-- ==== Sys2Proof/Laws/Parts.lean ====
section
/-!
SUPPORT. The parts that the most used operations leave alone, part by part, for rewriting.
-/

namespace Sys2Proof.Machine.State

variable (s : State)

** BRIEF **
Repeat everything in the listing above exactly.

** EXPECTED OUTPUT **
-- ==== Sys2Proof/Laws/Parts.lean ====
section
/-!
SUPPORT. The parts that the most used operations leave alone, part by part, for rewriting.
-/

namespace Sys2Proof.Machine.State

variable (s : State)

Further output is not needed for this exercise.